Cependant on ne va pas se désoler après avoir lu ce témoignage sombre, imparable. Jean-Pierre Levaray ne le fait pas. Il éprouve une colère qui conforte ses convictions libertaires. Il les exprime à la fin brièvement et sans détours. Tant mieux. Ca fait avancer le débat comme on dit dans les milieux militants, ceux qui ne baissent pas les bras et sont toujours dans le coup dès qu’il s’agit de résister aux attaques des patrons et des gros actionnaires. Ce dont témoignent les tracts syndicaux et autres mis en annexe.

On se sent en accord total avec Levaray pour avoir comme perspective la construction d’une société sans classes et sans État (et donc sans bureaucrates ni capitalistes). Mais je me sens aussi quelques points de désaccord (nobody’s perfect) avec Jean-Pierre Levaray. Des points qui mériteraient d’être débattus entre ceux qui luttent pour l’abolition du salariat. Il affirme : « le rêve, le souhait des ouvriers, ce n’est pas “ le pouvoir aux travailleurs ” ». Soit. Ils ne rêvent pas non plus, actuellement, de supprimer le système capitaliste. Et alors ? Ce sont tout de même eux les mieux placés dans l’avenir pour le faire. Et si l’on ne veut pas éternellement subir le pouvoir des capitalistes, il faudra bien envisager de le leur arracher, de toutes les façons possibles et imaginables.

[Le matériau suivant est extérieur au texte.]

-- ==== Sys2Proof/Certificates/Slice0/Obligations.lean ====
section
/-! DEFINITION. The obligations: what the commands of each chapter do, stated from the numbered rules. -/
open Sys2Proof Sys2Proof.Machine

/-- A step at a state whose queue begins with a command is that command's execution on the state with the
rest of the queue. -/
def Obligations.StepRunsFrontCommand : Prop :=
  ∀ (c : Instr) (rest : List Instr) (s : State), s.pending = c :: rest →
    step s = exec c { s with pending := rest }

/-- Every command completes in every state: its execution is the next state in which its operation has been
applied to the module at its instant.  Whatever the state, a step answers a next state, whose queue is the queue
without its first command.  An empty queue stays empty: the model's choice of log entry 2. -/
def Obligations.EveryStepAnswersAndDequeuesOne : Prop :=
  (∀ (c : Instr) (s : State), exec c s = .next { s with m := effectOf c (s.at (ticksOf c)) }) ∧
  ∀ s : State, ∃ t : State, step s = .next t ∧ t.pending = s.pending.drop 1

/-- R8, R9, R10, R13, R17, R34, R386: writes of registers whose only effect is the register's own value. -/
def Obligations.RegisterWriteFollowsAccessCodes : Prop :=
  (∀ (s : State) (dt : Nat) (a : BitVec 25) (v : Word) (m : Mach) (x : Nat),
    m = s.at dt → x = regAddr a → m.Quiet → unlockAddr x = false → pairOf x = 0 →
    (0x50000 ≤ x ∧ x < 0x60000 ∨ 0x100000 ≤ x ∧ x < 0x200000 ∨ 0xE00000 ≤ x ∧ x < 0xF00000) →
    (m.open? x = true → ∀ r ix, findRow x = some (r, ix) →
      Answers (.hostRegisterWrite dt a v) s fun t =>
        (∀ f ∈ r.fields, (f.x = true → m.unlocked x = true) →
          bits (t.word x).toNat f.msb f.lsb =
            f.after (isPeak x) (bits (m.word0 x).toNat f.msb f.lsb) (bits (m.word x).toNat f.msb f.lsb)
              (bits v.toNat f.msb f.lsb)) ∧
        (m.word0 x = m.word x → ∀ f ∈ r.fields, (f.x = true → m.unlocked x = true) →
          bits (t.word x).toNat f.msb f.lsb =
            f.acc.after (f.msb + 1 - f.lsb) (bits (m.word x).toNat f.msb f.lsb) (bits v.toNat f.msb f.lsb)) ∧
        (∀ f ∈ r.fields, f.acc = .w1c → f.x = false → ∀ i, f.lsb ≤ i → i ≤ f.msb →
          (m.word x).getLsbD i = true → (m.word0 x).getLsbD i = false → (t.word x).getLsbD i = true) ∧
        (∀ f ∈ r.fields, f.x = true → m.unlocked x = false →
          bits (t.word x).toNat f.msb f.lsb = bits (m.word x).toNat f.msb f.lsb ∧
          (bits v.toNat f.msb f.lsb ≠ bits (m.word x).toNat f.msb f.lsb →
            t.rd ⟨blockBase x + 0xF4, 1, 1⟩ = 1)) ∧
        ({ m with regs0 := t.regs0 } : Mach).OnlyRegs t [x, blockBase x + 0xF4]) ∧
    (m.open? x = true → findRow x = none → Answers (.hostRegisterWrite dt a v) s (· = m)) ∧
    (m.open? x = false → Answers (.hostRegisterWrite dt a v) s fun t =>
      m.OnlyRegs t [R.HS_EARLY.a] ∧
      t.rd R.HS_EARLY = min (m.rd R.HS_EARLY + 1) (2 ^ 32 - 1))) ∧
  (∀ (s : State) (dt : Nat) (a : BitVec 27) (v : BitVec 16),
    Answers (.narrowWrite dt a v) s fun t =>
      t.rd R.GLB_STATUS_BADACC = 1 ∧ t.rd R.GLB_STATUS_BOOTERR = (s.at dt).rd R.GLB_STATUS_BOOTERR ∧
      (s.at dt).OnlyRegs t (R.GLB_STATUS_BADACC.a ::
        if (s.at dt).open? (narrowAddr a) then [] else [R.HS_EARLY.a]))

Levaray affirme que le véritable rêve des travailleurs est de ne plus travailler. Pas sûr. Ca dépend pour qui et pour quoi on travaille. Travailler pour un exploiteur, même deux heures par semaine, ça serait encore trop. Mais s’activer de diverses manières pendant des heures pour se faire plaisir, faire plaisir aux autres, se rendre utile à la collectivité, ce n’est plus du travail salarié, exploité, vide de sens et vidant l’individu de sa substance. C’est de cette impossibilité d’accomplir un tel travail authentiquement humain dont souffrent les ouvriers aujourd’hui. Et dans la société future, ce n’est pas le fait que ce « travail » s’accomplira dans des petites ou de grosses unités de production qui changera le fond du problème.

En attendant, rester dans une « putain d’usine » jusqu’à la retraite ou s’en évader pour faire autre chose (mais quoi ?), on ne choisit pas vraiment. De toute façon, on n’échappe pas tout seul à l’emprise de la société de profit. Le vrai courage, individuel et collectif, est de consacrer le maximum de son énergie à créer les conditions de l’abolition de l’esclavage salarié. Pour taquiner Jean Pierre Levaray, disons qu’il a fait avec ce livre, un « travail » qui y contribue.